FACTUAL AND PROCEDURAL BACKGROUND

The Treeses were engaged in business as general contractors, but lost their public works license and their bonding capacity. The Kerseys were also engaged in business as general contractors. Sometime in 1987-1988, Ronald Trees approached Robert Kersey about bidding a public works project involving the remodel of a city-owned building in Lewiston, Idaho, known as the Bell Building. Trees informed Kersey that he could not bid for the project because he had lost his bonding capacity. The parties entered into an agreement which provided that the Kerseys would bid on the project in their name, procure the bond, insurance, and pay the bills, and Trees would be responsible for everything else, including acting as the general contractor on the job. The parties agreed to split the profits on a fifty-fifty basis. The Bell building project was completed sometime in 1988 or 1989, and the Kerseys paid the Trees their share of the profits.

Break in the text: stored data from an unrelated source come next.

-- ==== Sys2Proof/Machine/RegsPorts.lean ====
section
/-!
DEFINITION. Sys2Proof/Machine/RegsPorts.lean: the register fields of the sensor ports, the Jetty and Ethernet, one definition a field
(REGISTER_FIELD, its offset in the page, its bits, its access code, its reset value), from the manual's register tables.
A reset value that a table leaves to a word (Retained, Per instance, Strap …) stands in Machine/RegMap.lean.
-/
namespace Sys2Proof.Machine.Weatas

/-! R111 -/
def LANE_CFG_MEDIUM : Field := { off := 0x040, hi := 7, lo := 7, acc := .rw }
def LANE_CFG_MODE_MAX : Field := { off := 0x040, hi := 3, lo := 2, acc := .rw, reset := 0b11 }
def LANE_CFG_MODE_MIN : Field := { off := 0x040, hi := 1, lo := 0, acc := .rw }
def LANE_STAT_RX_STATE : Field := { off := 0x044, hi := 15, lo := 13, acc := .ro }
def LANE_STAT_MODE_ACT : Field := { off := 0x044, hi := 11, lo := 10, acc := .ro }
def LANE_STAT_CONVERGED : Field := { off := 0x044, hi := 9, lo := 9, acc := .ro }
def LANE_STAT_OPENING : Field := { off := 0x044, hi := 8, lo := 8, acc := .ro }
def RX_ADAPT_FREEZE : Field := { off := 0x048, hi := 31, lo := 31, acc := .rw }
def RX_ADAPT_INTERVAL_US : Field := { off := 0x048, hi := 23, lo := 16, acc := .rw, reset := 2, clamp := some (1, 255) }
def RX_ADAPT_GUARD_NS : Field := { off := 0x048, hi := 11, lo := 0, acc := .rw, reset := 500, clamp := some (100, 4000) }
def RX_STARVE_STARVE_MS : Field := { off := 0x04C, hi := 15, lo := 0, acc := .rw, reset := 100, clamp := some (10, 1000) }
def RX_CTLE_VGA : Field := { off := 0x050, hi := 13, lo := 8, acc := .rw, reset := 24 }
def RX_CTLE_PEAK : Field := { off := 0x050, hi := 6, lo := 0, acc := .rw, clamp := some (0, 96) }
def RX_DFE_H1 : Field := { off := 0x054, hi := 7, lo := 0, acc := .rw }
def RX_FFE_CUR_CURSOR : Field := { off := 0x058, hi := 4, lo := 0, acc := .rw, reset := 4, clamp := some (2, 8) }
def RX_FFE_C : Field := { off := 0x060, hi := 9, lo := 0, acc := .rw, rep := 24, stride := 0x4 }
def RX_QUALITY_SNR : Field := { off := 0x0C0, hi := 15, lo := 0, acc := .ro }
def ADAPT_STEPS_COUNT : Field := { off := 0x0C8, hi := 31, lo := 0, acc := .ro }
def ADAPT_INTRUDE_COUNT : Field := { off := 0x0CC, hi := 15, lo := 0, acc := .ro }
/-! R112 -/
def FAR_CAP_SWING_MAX : Field := { off := 0x100, hi := 21, lo := 16, acc := .ro }
def FAR_CAP_POST_MAX : Field := { off := 0x100, hi := 13, lo := 8, acc := .ro }
def FAR_CAP_PRE_MAX : Field := { off := 0x100, hi := 4, lo := 0, acc := .ro }
def FAR_TXEQ_REQ_AUTO : Field := { off := 0x104, hi := 31, lo := 31, acc := .rw, reset := 1 }
def FAR_TXEQ_REQ_SWING : Field := { off := 0x104, hi := 21, lo := 16, acc := .rw, reset := 30 }
def FAR_TXEQ_REQ_POST : Field := { off := 0x104, hi := 13, lo := 8, acc := .rw }
def FAR_TXEQ_REQ_PRE : Field := { off := 0x104, hi := 4, lo := 0, acc := .rw }
def FAR_TXEQ_ACT_PENDING : Field := { off := 0x108, hi := 31, lo := 31, acc := .ro }
def FAR_CLAMP_SUM : Field := { off := 0x10C, hi := 3, lo := 3, acc := .w1c }
def FAR_CLAMP_SWING : Field := { off := 0x10C, hi := 2, lo := 2, acc := .w1c }
def FAR_CLAMP_POST : Field := { off := 0x10C, hi := 1, lo := 1, acc := .w1c }
def FAR_CLAMP_PRE : Field := { off := 0x10C, hi := 0, lo := 0, acc := .w1c }
def BC_TX_DEEMPH : Field := { off := 0x140, hi := 25, lo := 24, acc := .rw }
def BC_TX_AMP_REQ : Field := { off := 0x140, hi := 6, lo := 0, acc := .rw, reset := 40, clamp := some (10, 70) }
def BC_TX_ACT_CLAMPED : Field := { off := 0x144, hi := 31, lo := 31, acc := .ro }
def BC_TX_ACT_AMAX : Field := { off := 0x144, hi := 15, lo := 8, acc := .ro, reset := 70 }
def BC_TX_ACT_AMP_ACT : Field := { off := 0x144, hi := 6, lo := 0, acc := .ro, reset := 40 }
/-! R113 -/
def LM_CFG_AUTO_RELEASE : Field := { off := 0x180, hi := 31, lo := 31, acc := .rw, reset := 1 }
def LM_CFG_ENABLE : Field := { off := 0x180, hi := 30, lo := 30, acc := .rw, reset := 1 }
def LM_CFG_GROUP : Field := { off := 0x180, hi := 26, lo := 24, acc := .rw }
def LM_CFG_DIV : Field := { off := 0x180, hi := 23, lo := 16, acc := .rw, reset := 16, clamp := some (1, 255) }
def LM_CFG_RSENSE : Field := { off := 0x180, hi := 15, lo := 0, acc := .rw, reset := 1000, clamp := some (1, 65535) }
def LM_THRESH1_V_SHORT_GND : Field := { off := 0x184, hi := 31, lo := 16, acc := .rw, reset := 1000 }
def LM_THRESH1_V_OVER : Field := { off := 0x184, hi := 15, lo := 0, acc := .rw, reset := 500 }
def LM_THRESH2_I_OPEN : Field := { off := 0x188, hi := 31, lo := 16, acc := .rw, reset := 20 }
def LM_THRESH2_I_MAX : Field := { off := 0x188, hi := 15, lo := 0, acc := .rw, reset := 600 }
def LM_CAM_RCABLE : Field := { off := 0x18C, hi := 31, lo := 16, acc := .rw }
def LM_CAM_VCAM_MIN : Field := { off := 0x18C, hi := 15, lo := 0, acc := .rw }
def LM_DEBOUNCE_SCANS : Field := { off := 0x190, hi := 7, lo := 0, acc := .rw, reset := 8, clamp := some (1, 255) }
def LM_VLINE_MV : Field := { off := 0x194, hi := 15, lo := 0, acc := .ro }
def LM_ILINE_MA : Field := { off := 0x198, hi := 15, lo := 0, acc := .ro }
def LM_STAT_RELEASE : Field := { off := 0x19C, hi := 31, lo := 31, acc := .w1s }
def LM_STAT_HOLD : Field := { off := 0x19C, hi := 8, lo := 8, acc := .ro }
def LM_STAT_CLASS : Field := { off := 0x19C, hi := 2, lo := 0, acc := .ro, reset := 7 }
def LM_FEED_CFG_DIV : Field := { off := 0x1C0, hi := 23, lo := 16, acc := .rw, reset := 16, clamp := some (1, 255) }
def LM_FEED_CFG_V_FEED_PRESENT : Field := { off := 0x1C0, hi := 15, lo := 0, acc := .rw, reset := 4000 }
def LM_FEED_V_MV : Field := { off := 0x1C4, hi := 15, lo := 0, acc := .ro }
/-! R114 -/
def PRBS_GEN_EN : Field := { off := 0x200, hi := 31, lo := 31, acc := .rw }
def PRBS_GEN_TARGET : Field := { off := 0x200, hi := 30, lo := 30, acc := .rw }
def PRBS_GEN_PATTERN : Field := { off := 0x200, hi := 3, lo := 0, acc := .rw }
def PRBS_INJ_GO : Field := { off := 0x204, hi := 31, lo := 31, acc := .w1s }
def PRBS_INJ_KIND : Field := { off := 0x204, hi := 25, lo := 24, acc := .rw, accept := some (0, 2) }
def PRBS_INJ_LEN : Field := { off := 0x204, hi := 22, lo := 16, acc := .rw, reset := 2 }
def PRBS_INJ_COUNT : Field := { off := 0x204, hi := 15, lo := 0, acc := .rw, reset := 1 }
def PRBS_INJ_GAP_GAP : Field := { off := 0x208, hi := 31, lo := 0, acc := .rw, reset := 2048 }
def PRBS_CHK_EN : Field := { off := 0x20C, hi := 31, lo := 31, acc := .rw }
def PRBS_CHK_LOCKED : Field := { off := 0x20C, hi := 16, lo := 16, acc := .ro }
def PRBS_CHK_PATTERN : Field := { off := 0x20C, hi := 3, lo := 0, acc := .rw }
def PRBS_BITS_LO_BITS : Field := { off := 0x210, hi := 31, lo := 0, acc := .ro }
def PRBS_BITS_HI_BITS : Field := { off := 0x214, hi := 31, lo := 0, acc := .ro }
def PRBS_ERRS_ERRS : Field := { off := 0x218, hi := 31, lo := 0, acc := .ro }
/-! R145 -/
def LINK_CTRL_RETRAIN : Field := { off := 0x300, hi := 31, lo := 31, acc := .w1s }
def LINK_CTRL_TEST_START : Field := { off := 0x300, hi := 30, lo := 30, acc := .w1s }
def LINK_CTRL_TEST_STOP : Field := { off := 0x300, hi := 29, lo := 29, acc := .w1s }
def LINK_CTRL_CAM_RETRAIN : Field := { off := 0x300, hi := 28, lo := 28, acc := .rw, reset := 1 }
def LINK_CTRL_FEC_RETRAIN : Field := { off := 0x300, hi := 27, lo := 27, acc := .rw }
def LINK_CTRL_TEST_PATTERN : Field := { off := 0x300, hi := 23, lo := 20, acc := .rw }
def LINK_CTRL_RETRY_MS : Field := { off := 0x300, hi := 15, lo := 0, acc := .rw, reset := 100, clamp := some (10, 10000) }
def LINK_STAT_EPOCH : Field := { off := 0x304, hi := 31, lo := 24, acc := .ro }
def LINK_STAT_FAILS : Field := { off := 0x304, hi := 23, lo := 20, acc := .ro }
def LINK_STAT_STATE : Field := { off := 0x304, hi := 3, lo := 0, acc := .ro }
def LINK_TIMEOUT_UNCORR_RUN : Field := { off := 0x308, hi := 19, lo := 16, acc := .rw, reset := 4, clamp := some (1, 15) }
def LINK_TIMEOUT_TIMEOUT_US : Field := { off := 0x308, hi := 15, lo := 0, acc := .rw, reset := 200, clamp := some (20, 10000) }
def TRAIN_TIME_US : Field := { off := 0x30C, hi := 31, lo := 0, acc := .ro }
def FEC_CW_LO_CW : Field := { off := 0x310, hi := 31, lo := 0, acc := .ro }
def FEC_CW_HI_CW : Field := { off := 0x314, hi := 31, lo := 0, acc := .ro }
def FEC_CORR_LO_SYM : Field := { off := 0x318, hi := 31, lo := 0, acc := .ro }
def FEC_CORR_HI_SYM : Field := { off := 0x31C, hi := 31, lo := 0, acc := .ro }
def FEC_UNCORR_CW : Field := { off := 0x320, hi := 31, lo := 0, acc := .ro }
def FEC_CFG_UNCORR_MAX : Field := { off := 0x324, hi := 31, lo := 16, acc := .rw, reset := 16 }
def FEC_CFG_VERIFY_CORR_MAX : Field := { off := 0x324, hi := 15, lo := 0, acc := .rw, reset := 64 }
def HDR_ERR_COUNT : Field := { off := 0x328, hi := 31, lo := 0, acc := .ro }
def PKT_ERR_BROKEN : Field := { off := 0x32C, hi := 31, lo := 16, acc := .ro }
def PKT_ERR_LOST : Field := { off := 0x32C, hi := 15, lo := 0, acc := .ro }
def LINK_COUNT_RETRAINS : Field := { off := 0x330, hi := 31, lo := 16, acc := .ro }
def LINK_COUNT_DROPOUTS : Field := { off := 0x330, hi := 15, lo := 0, acc := .ro }
def DROPOUT_LAST_NS : Field := { off := 0x334, hi := 31, lo := 0, acc := .ro }
def PROBE_CFG_PERIOD_MS : Field := { off := 0x340, hi := 31, lo := 16, acc := .rw, reset := 100, clamp := some (0, 1000) }
def PROBE_CFG_AVG : Field := { off := 0x340, hi := 6, lo := 0, acc := .rw, reset := 16, clamp := some (1, 64) }
def LAT_RTT_RTT : Field := { off := 0x344, hi := 31, lo := 0, acc := .ro }
def LAT_TURN_TURN : Field := { off := 0x348, hi := 31, lo := 0, acc := .ro }
def LAT_CABLE_VALID : Field := { off := 0x34C, hi := 31, lo := 31, acc := .ro }
def LAT_CABLE_DELAY : Field := { off := 0x34C, hi := 30, lo := 0, acc := .ro }
def PROBE_STAT_LOST : Field := { off := 0x350, hi := 31, lo := 16, acc := .ro }
def PROBE_STAT_DONE : Field := { off := 0x350, hi := 15, lo := 0, acc := .ro }
def CAM_CAP0_VER : Field := { off := 0x380, hi := 31, lo := 24, acc := .ro }
def CAM_CAP0_MODES : Field := { off := 0x380, hi := 19, lo := 16, acc := .ro }
def CAM_CAP0_FSYNC_OUTS : Field := { off := 0x380, hi := 10, lo := 8, acc := .ro }
def CAM_CAP0_TURN_TOL : Field := { off := 0x380, hi := 7, lo := 0, acc := .ro }
def CAM_CAP1_FSYNC_LAT : Field := { off := 0x384, hi := 31, lo := 16, acc := .ro }
def CAM_CAP1_FSYNC_TOL : Field := { off := 0x384, hi := 15, lo := 8, acc := .ro }
def CAM_ID_ID : Field := { off := 0x388, hi := 31, lo := 0, acc := .ro }
def CAM_MARK_SF_COUNT : Field := { off := 0x38C, hi := 31, lo := 16, acc := .ro }
def CAM_MARK_CAM_STAT : Field := { off := 0x38C, hi := 7, lo := 0, acc := .ro }
def LOAD_BC_PERMIL : Field := { off := 0x3C0, hi := 31, lo := 16, acc := .ro }
def LOAD_FWD_PERMIL : Field := { off := 0x3C0, hi := 15, lo := 0, acc := .ro }
def FSYNC_COUNT_MISSED : Field := { off := 0x3C4, hi := 31, lo := 16, acc := .ro }
def FSYNC_COUNT_SENT : Field := { off := 0x3C4, hi := 15, lo := 0, acc := .ro }
/-! R112 -/
def FAR_TXEQ_ACT_SWING : Field := { off := 0x108, hi := 21, lo := 16, acc := .ro }
def FAR_TXEQ_ACT_POST : Field := { off := 0x108, hi := 13, lo := 8, acc := .ro }
def FAR_TXEQ_ACT_PRE : Field := { off := 0x108, hi := 4, lo := 0, acc := .ro }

The parties then bid for other projects, ultimately performing thirty-five to fifty jobs under the same arrangement. These projects consisted of public works projects requiring bonding, as well as other jobs that did not require bonding. The bids were prepared by the Kerseys and the Treeses and submitted under the name Best Contracting. The parties never discussed the terms of their agreement as it pertained to these subsequent projects. The Kerseys continued to procure the bond and insurance and pay the bills, and the Trees continued to perform as the general contractor and became responsible for framing, finishing work, carpentry work and some concrete work. The profits continued to be shared on a fifty-fifty basis, with the exception that the Kerseys were entitled to their bid price for any plumbing and mechanical work they performed on these jobs. During the course of the parties’ agreement each also worked on jobs independently for which they did not share profits.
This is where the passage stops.